▶ **REQUIREMENT**: Please restate the data word for word, in full.

START DATA LISTING

/-- R166, R167, R170: a TR-DOS, mouse or AY read row whose condition holds returns the collaborator's answer and moves
nothing but the counter and the oracle (log 4, 18). -/
def Obligations.CollaboratorReads : Prop :=
  ∀ (port : Word) (s : State),
    let u := { s with tick := portTick s port }
    let asks := fun i => ∃ (v : Byte) (n : Nat),
      exec i s = .next { u with oracle := s.oracle.tail, draws := n, answer := .byte v } ∧
      ∀ a rest, s.oracle = a :: rest → v = a ∧ n = s.draws
    (s.latches.trdosPaged = true →
      (port &&& 0x00E3 = 0x03 → asks (.inpTrdosStatus port)) ∧
      (port &&& 0x00E3 = 0x23 → asks (.inpTrdosTrack port)) ∧
      (port &&& 0x00E3 = 0x43 → asks (.inpTrdosSector port)) ∧
      (port &&& 0x00E3 = 0x63 → asks (.inpTrdosData port)) ∧
      (port &&& 0x00E3 = 0xE3 → asks (.inpTrdosSystem port))) ∧
    (s.cfg.mouse = true →
      (port &&& 0x05FF = 0x01DF → asks (.inpMouseX port)) ∧
      (port &&& 0x05FF = 0x05DF → asks (.inpMouseY port)) ∧
      (port &&& 0x05FF = 0x00DF → asks (.inpMouseButtons port))) ∧
    (s.cfg.ayPresent = true → port.getLsbD 0 = true → port &&& 0xC002 = 0xC000 → asks (.inpAy port))

/-- R169: the joystick rows return the host-written bytes `port[0x1F]` and `port[0x7F]`. -/
def Obligations.JoystickReads : Prop :=
  ∀ (port : Word) (s : State),
    (s.cfg.joystick = .kempston → port &&& 0x00FF = 0x001F →
      exec (.inpKempston port) s =
        .next { s with tick := portTick s port, answer := .byte (s.port.get 0x1F) }) ∧
    (s.cfg.joystick = .fuller → port &&& 0x00FF = 0x007F →
      exec (.inpFuller port) s =
        .next { s with tick := portTick s port, answer := .byte (s.port.get 0x7F) })

/-- R171: on Spec128 an odd address with `A15` = `A1` = 0 returns the floating-bus byte and, while the lock is clear, writes
it back as a paging byte; the derived map follows. -/
def Obligations.PagingPortRead : Prop :=
  ∀ (port : Word) (s : State), s.arch = .spec128 → port.getLsbD 0 = true → port &&& 0x8002 = 0x0000 →
    let u := { s with tick := portTick s port }
    let v := u.floatBus
    let l := { s.latches with
      bankLatch := v.extractLsb' 0 3
      videoLatch := v.getLsbD 3
      romLatch := if v.getLsbD 4 = true then 1 else 0
      pagingLock := v.getLsbD 5 }
    exec (.inpPage7Read port) s = .next
      (if s.latches.pagingLock = true then { u with answer := .byte v }
       else { u with latches := l, map := mapOf s.cfg s.arch l, answer := .byte v })

/-- R172, R236: the floating-bus row returns the display byte the beam fetches at the counter's value after the charges, or
outside the display range 0xFF, on Plus2A `lastContendedMemReadWrite | 1`; only the counter moves. -/
def Obligations.FloatBusRead : Prop :=
  ∀ (port : Word) (s : State), port.getLsbD 0 = true →
    let t := portTick s port
    exec (.inpFloatBus port) s = .next
      { s with
        tick := t
        answer := .byte (
          match floatBusAddr s.cfg s.arch t with
          | some o => s.readPage s.map.grmem o
          | none => if s.arch = .plus2A then s.lastContended ||| 0x01 else 0xFF) }

/-- R160, R99: every port read completes, returns a byte, and moves only the counter, the oracle and, on Spec128 with the
lock clear, the paging latches; `trdosPaged` and the derived map's rule survive (log 4). -/
def Obligations.InputFrame : Prop :=
  ∀ (i : Instr) (port : Word) (s : State), i.inPort? = some port →
    ∃ t v, exec i s = .next t ∧ t.answer = .byte v ∧
      t = { s with
        tick := t.tick, oracle := t.oracle, draws := t.draws, latches := t.latches, map := t.map, answer := .byte v } ∧
      t.latches.trdosPaged = s.latches.trdosPaged ∧
      (s.arch ≠ .spec128 ∨ s.latches.pagingLock = true ∨ port.getLsbD 0 = false →
        t.latches = s.latches ∧ t.map = s.map) ∧
      (s.Mapped → t.Mapped)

END DATA LISTING

▶ **WRITTEN REPLY**:
/-- R166, R167, R170: a TR-DOS, mouse or AY read row whose condition holds returns the collaborator's answer and moves
nothing but the counter and the oracle (log 4, 18). -/
def Obligations.CollaboratorReads : Prop :=
  ∀ (port : Word) (s : State),
    let u := { s with tick := portTick s port }
    let asks := fun i => ∃ (v : Byte) (n : Nat),
      exec i s = .next { u with oracle := s.oracle.tail, draws := n, answer := .byte v } ∧
      ∀ a rest, s.oracle = a :: rest → v = a ∧ n = s.draws
    (s.latches.trdosPaged = true →
      (port &&& 0x00E3 = 0x03 → asks (.inpTrdosStatus port)) ∧
      (port &&& 0x00E3 = 0x23 → asks (.inpTrdosTrack port)) ∧
      (port &&& 0x00E3 = 0x43 → asks (.inpTrdosSector port)) ∧
      (port &&& 0x00E3 = 0x63 → asks (.inpTrdosData port)) ∧
      (port &&& 0x00E3 = 0xE3 → asks (.inpTrdosSystem port))) ∧
    (s.cfg.mouse = true →
      (port &&& 0x05FF = 0x01DF → asks (.inpMouseX port)) ∧
      (port &&& 0x05FF = 0x05DF → asks (.inpMouseY port)) ∧
      (port &&& 0x05FF = 0x00DF → asks (.inpMouseButtons port))) ∧
    (s.cfg.ayPresent = true → port.getLsbD 0 = true → port &&& 0xC002 = 0xC000 → asks (.inpAy port))

/-- R169: the joystick rows return the host-written bytes `port[0x1F]` and `port[0x7F]`. -/
def Obligations.JoystickReads : Prop :=
  ∀ (port : Word) (s : State),
    (s.cfg.joystick = .kempston → port &&& 0x00FF = 0x001F →
      exec (.inpKempston port) s =
        .next { s with tick := portTick s port, answer := .byte (s.port.get 0x1F) }) ∧
    (s.cfg.joystick = .fuller → port &&& 0x00FF = 0x007F →
      exec (.inpFuller port) s =
        .next { s with tick := portTick s port, answer := .byte (s.port.get 0x7F) })

/-- R171: on Spec128 an odd address with `A15` = `A1` = 0 returns the floating-bus byte and, while the lock is clear, writes
it back as a paging byte; the derived map follows. -/
def Obligations.PagingPortRead : Prop :=
  ∀ (port : Word) (s : State), s.arch = .spec128 → port.getLsbD 0 = true → port &&& 0x8002 = 0x0000 →
    let u := { s with tick := portTick s port }
    let v := u.floatBus
    let l := { s.latches with
      bankLatch := v.extractLsb' 0 3
      videoLatch := v.getLsbD 3
      romLatch := if v.getLsbD 4 = true then 1 else 0
      pagingLock := v.getLsbD 5 }
    exec (.inpPage7Read port) s = .next
      (if s.latches.pagingLock = true then { u with answer := .byte v }
       else { u with latches := l, map := mapOf s.cfg s.arch l, answer := .byte v })

/-- R172, R236: the floating-bus row returns the display byte the beam fetches at the counter's value after the charges, or
outside the display range 0xFF, on Plus2A `lastContendedMemReadWrite | 1`; only the counter moves. -/
def Obligations.FloatBusRead : Prop :=
  ∀ (port : Word) (s : State), port.getLsbD 0 = true →
    let t := portTick s port
    exec (.inpFloatBus port) s = .next
      { s with
        tick := t
        answer := .byte (
          match floatBusAddr s.cfg s.arch t with
          | some o => s.readPage s.map.grmem o
          | none => if s.arch = .plus2A then s.lastContended ||| 0x01 else 0xFF) }

/-- R160, R99: every port read completes, returns a byte, and moves only the counter, the oracle and, on Spec128 with the
lock clear, the paging latches; `trdosPaged` and the derived map's rule survive (log 4). -/
def Obligations.InputFrame : Prop :=
  ∀ (i : Instr) (port : Word) (s : State), i.inPort? = some port →
    ∃ t v, exec i s = .next t ∧ t.answer = .byte v ∧
      t = { s with
        tick := t.tick, oracle := t.oracle, draws := t.draws, latches := t.latches, map := t.map, answer := .byte v } ∧
      t.latches.trdosPaged = s.latches.trdosPaged ∧
      (s.arch ≠ .spec128 ∨ s.latches.pagingLock = true ∨ port.getLsbD 0 = false →
        t.latches = s.latches ∧ t.map = s.map) ∧
      (s.Mapped → t.Mapped)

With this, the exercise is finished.